DRACO: Evaluating Deep Research Quality
DRACO measures the quality of long-form research produced by AI systems. Leni scored 71.6% on DRACO. This benchmark reflects how well an AI can synthesize large amounts of information into coherent, useful analysis.
For investment professionals, that translates into better market studies, company research, and investment memos.
What These Benchmark Results Mean for Finance Professionals
The benchmark scores highlight four strengths that matter in day-to-day finance work:
- Accurate Spreadsheet Handling: Strong SpreadsheetBench performance suggests dependable spreadsheet task execution.
- Better Research Quality: High DRACO scores indicate stronger synthesis and analytical reporting.
- Reliable Reasoning: GAIA tests the multi-step reasoning analysts use every day.
- Lower Hallucination Risk: BullshitBench v2 measures whether the AI rejects unsupported assumptions.
These capabilities are especially valuable in commercial real estate, where errors in assumptions or formulas can materially affect valuation and underwriting outcomes.
How Leni Supports Real Financial Workflows
Benchmark comparisons are very meaningful when they reflect what analysts do each day.
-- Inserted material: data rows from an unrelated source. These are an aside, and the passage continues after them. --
-- ==== Sys2Proof/Machine/Ops.lean ====
section
/-! DEFINITION. The named operations over the state that every unit shares: positions and counters, sets kept as lists
without repeats, fields of bodies, the configuration image, the peer table, the web map, the pins. -/

namespace Sys2Proof.Machine

open Sys2Proof

/-! ## Positions (R1, R2) -/

/-- Position `a` is at or past position `b`: (a − b) mod 2^32 lies below 2^31 (R2). -/
def atOrPast (a b : Word) : Bool := (a - b).toNat < 2147483648

/-- The signed 32-bit difference a − b. -/
def signedDiff (a b : Word) : Int := (a - b).toInt

/-- A length or distance as a count of positions, taken modulo 2^32. -/
def dmm (n : Nat) : Word := BitVec.ofNat 32 n

/-- The whole-dmm part of a counter (R1). -/
def countOf (c : Counter) : Word := c.extractLsb' 16 32

/-- A counter after one edge: the scale is added to count and fraction together, or subtracted (R1). -/
def stepCounter (c : Counter) (scale : Nat) (forward : Bool) : Counter :=
  if forward then c + BitVec.ofNat 48 scale else c - BitVec.ofNat 48 scale

/-! ## Sets kept as lists without repeats -/

/-- Adds a member; one already present is not added twice. -/
def insertNew {α : Type} [DecidableEq α] (x : α) (l : List α) : List α := if x ∈ l then l else l ++ [x]

/-- Removes a member; removing an absent one changes nothing. -/
def removeAll {α : Type} [DecidableEq α] (x : α) (l : List α) : List α := l.filter (fun y => y ≠ x)

/-- The number with one bit for each code of the list (R214). -/
def bitsOf (codes : List Nat) : Nat := codes.foldl (fun acc c => acc ||| (1 <<< c)) 0

/-! ## Fields of bodies and of the record (R185, R214) -/

/-- The number a run of bytes holds, most significant byte first. -/
def numberOf (bytes : List Byte) : Nat := bytes.foldl (fun acc b => acc * 256 + b.toNat) 0

/-- The field of `size` bytes at `offset`. -/
def fieldAt (bytes : List Byte) (offset size : Nat) : Nat := numberOf ((bytes.drop offset).take size)

/-- A 16-bit field read as two's complement. -/
def signed16 (n : Nat) : Int := (BitVec.ofNat 16 n).toInt

/-- `n` bytes holding a number modulo 256^n, most significant byte first. -/
def bytesOf : Nat → Nat → List Byte
  | 0, _ => []
  | n + 1, v => bytesOf n (v / 256) ++ [BitVec.ofNat 8 v]

/-- A number saturating at a bound. -/
def saturate (bound n : Nat) : Nat := min bound n

/-- A number limited to a range. -/
def limitInt (low high n : Int) : Int := max low (min high n)

/-! ## Modes and configuration -/

/-- The configuration record image, every field 0 while there is none. -/
def State.cfg (s : State) : Image := s.loader.image.getD {}

/-- The station mode. -/
def State.mode (s : State) : Mode := s.loader.mode

/-- The role of a role code (R185). -/
def roleOfCode (n : Nat) : Option Role :=
  match n with
  | 0 => some .unwind
  | 1 => some .pleat
  | 2 => some .setter
  | 3 => some .outfeed
  | _ => none

/-- The configured role; `none` while there is no image. -/
def State.role (s : State) : Option Role :=
  match s.loader.image with
  | some i => roleOfCode i.roleCode
  | none => none

/-- The station has the given role. -/
def State.is (s : State) (r : Role) : Bool := s.role == some r

/-- The operating modes: JOINING, ACTIVE, TRIPPED and STANDBY. -/
def operatingMode (m : Mode) : Bool :=
  match m with
  | .joining | .active | .tripped | .standby => true
  | .powerUp | .configuring | .configFault => false

/-- The station is in an operating mode. -/
def State.operating (s : State) : Bool := operatingMode s.mode

/-- Sets the mode with the lamp setting of the mode entered (R197). -/
def setMode (m : Mode) (s : State) : State :=
  s.withLoader { s.loader with
    mode := m
    lamp := match m with
      | .powerUp | .configuring | .tripped => .lit
      | .configFault => .flashing 0
      | .joining | .active | .standby => .dark }

/-- A mask holds an address. -/
def inMask (mask : Half) (address : Nat) : Bool := mask.getLsbD address

/-- The addresses a mask holds, in rising order. -/
def addressesOf (mask : Half) : List Nat := (List.range 16).filter (inMask mask)

/-- The roster addresses other than the station's own. -/
def State.rosterOthers (s : State) : List Nat :=
  (addressesOf s.cfg.roster).filter (fun a => a ≠ s.cfg.address)

/-- S is present: the station has a mark sensor (R15, R16). The UNWIND does not read S. -/
def State.hasMark (s : State) : Bool := s.role.isSome && !s.is .unwind && s.cfg.sensor ≠ 65535

/-- The mark filter distance in dmm (R15, R185). -/
def Image.markFilter (i : Image) : Nat :=
  match (i.markOptions / 2) % 4 with
  | 0 => 0
  | 1 => 20
  | 2 => 40
  | _ => 80

/-- The mark input is active at a level, in the configured polarity (R15). -/
def Image.markActive (i : Image) (high : Bool) : Bool := high == (i.markOptions % 2 == 1)

/-! ## Peer table -/

/-- The peer table entry of an address. -/
def State.peer (s : State) (address : Nat) : PeerEntry := s.peers.getD (address - 1) {}

/-- Loads the peer table entry of an address. -/
def setPeer (address : Nat) (e : PeerEntry) (s : State) : State := s.withPeers (s.peers.set (address - 1) e)

/-! ## Positions of the station -/

/-- The position of the station: the infeed count (R1). -/
def State.position (s : State) : Word := countOf s.web.infeed

/-- The outfeed count of the UNWIND (R1). -/
def State.outCount (s : State) : Word := countOf s.web.outfeed

/-- The count against which exits are tested: the position, in the UNWIND the outfeed count (R3). -/
def State.exitCount (s : State) : Word := if s.is .unwind then s.outCount else s.position

/-- The distance from arrival to exit: X, in the UNWIND P0 (R3). -/
def State.exitOffset (s : State) : Word := if s.is .unwind then s.web.p0 else dmm s.cfg.exit

/-! ## Web map -/

/-- The trail of a segment: arrival + length (R4). -/
def Segment.trail (g : Segment) : Word := g.arrival + dmm g.length

/-- The record a reference names. -/
def Segment.ref (g : Segment) : SegRef := { uid := g.uid, seg := g.seg }

/-- The held record of a reference. -/
def State.held (s : State) (uid : Nat) : Option Segment := s.web.map.find? (fun g => g.uid == uid)

/-- Changes the held record of a reference. -/
def updateSeg (uid : Nat) (f : Segment → Segment) (s : State) : State :=
  s.withWeb { s.web with map := s.web.map.map (fun g => if g.uid == uid then f g else g) }

/-- Adds a reject cause to a record (R22). -/
def Segment.mark (c : RejectCause) (g : Segment) : Segment := { g with causes := insertNew c g.causes }

/-- Adds a reject cause to a held record (R22). -/
def markSeg (uid : Nat) (c : RejectCause) (s : State) : State := updateSeg uid (Segment.mark c) s

/-- The map count (R5). -/
def State.mapCount (s : State) : Nat := s.web.map.length

/-! ## Timers -/

/-- A timer runs. -/
def running (t : Timer) : Bool := t.isSome

/-- A timer after one more millisecond. What ends it is its expiry, which is a command of its own (log entry 5). -/
def tickTimer (t : Timer) : Timer := t.map (fun n => n - 1)

end Sys2Proof.Machine
end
Leni positions itself as an AI platform that helps professionals move from raw files to deliverables that are decision-ready deliverables.
Users can upload spreadsheets, PDFs, and operational documents and ask Leni to build underwriting models. Besides, they can also use Leni to generate market studies, draft investment committee memos, and so on. The platform is built to work with multiple steps and produce a desired output rather than needing constant back-and-forth prompting.
Leni also highlights verifiable outputs with source links and structured reasoning, which can reduce the time analysts spend checking AI-generated work. For finance professionals comparing Leni vs Manus, Genspark, and OpenAI Deep Research, this focus on completed, audit-friendly deliverables may be as important as benchmark scores themselves.
Which AI Agent Is Best for Finance?
The answer depends on your priorities.
Choose Manus, Genspark, or OpenAI Deep Research if you need a broad-purpose AI research assistant.
Choose Leni if you need a specialized platform built for financial analysis and commercial real estate workflows. The benchmark data suggest that Leni handles spreadsheet modeling, data reconciliation, and research workflows more reliably than broader AI agents designed for general use cases.
For teams that value source-linked outputs, industry integrations, and decision-ready deliverables, Leni’s specialized approach is especially compelling.
Conclusion
Benchmark scores are only useful when they reflect real work. For professionals comparing Leni vs Manus, Genspark, and OpenAI Deep Research, Leni’s benchmark performance stands out because it focuses on the core requirements of financial analysis – spreadsheet accuracy, deep research quality, reasoning, and reliability.
The latest Leni benchmark results suggest that specialized AI tools may provide more dependable support than general-purpose agents when the task involves financial modeling, underwriting, or investment research.
If your work depends on accurate numbers and well-supported analysis, benchmark-tested specialization may matter more than broad AI versatility.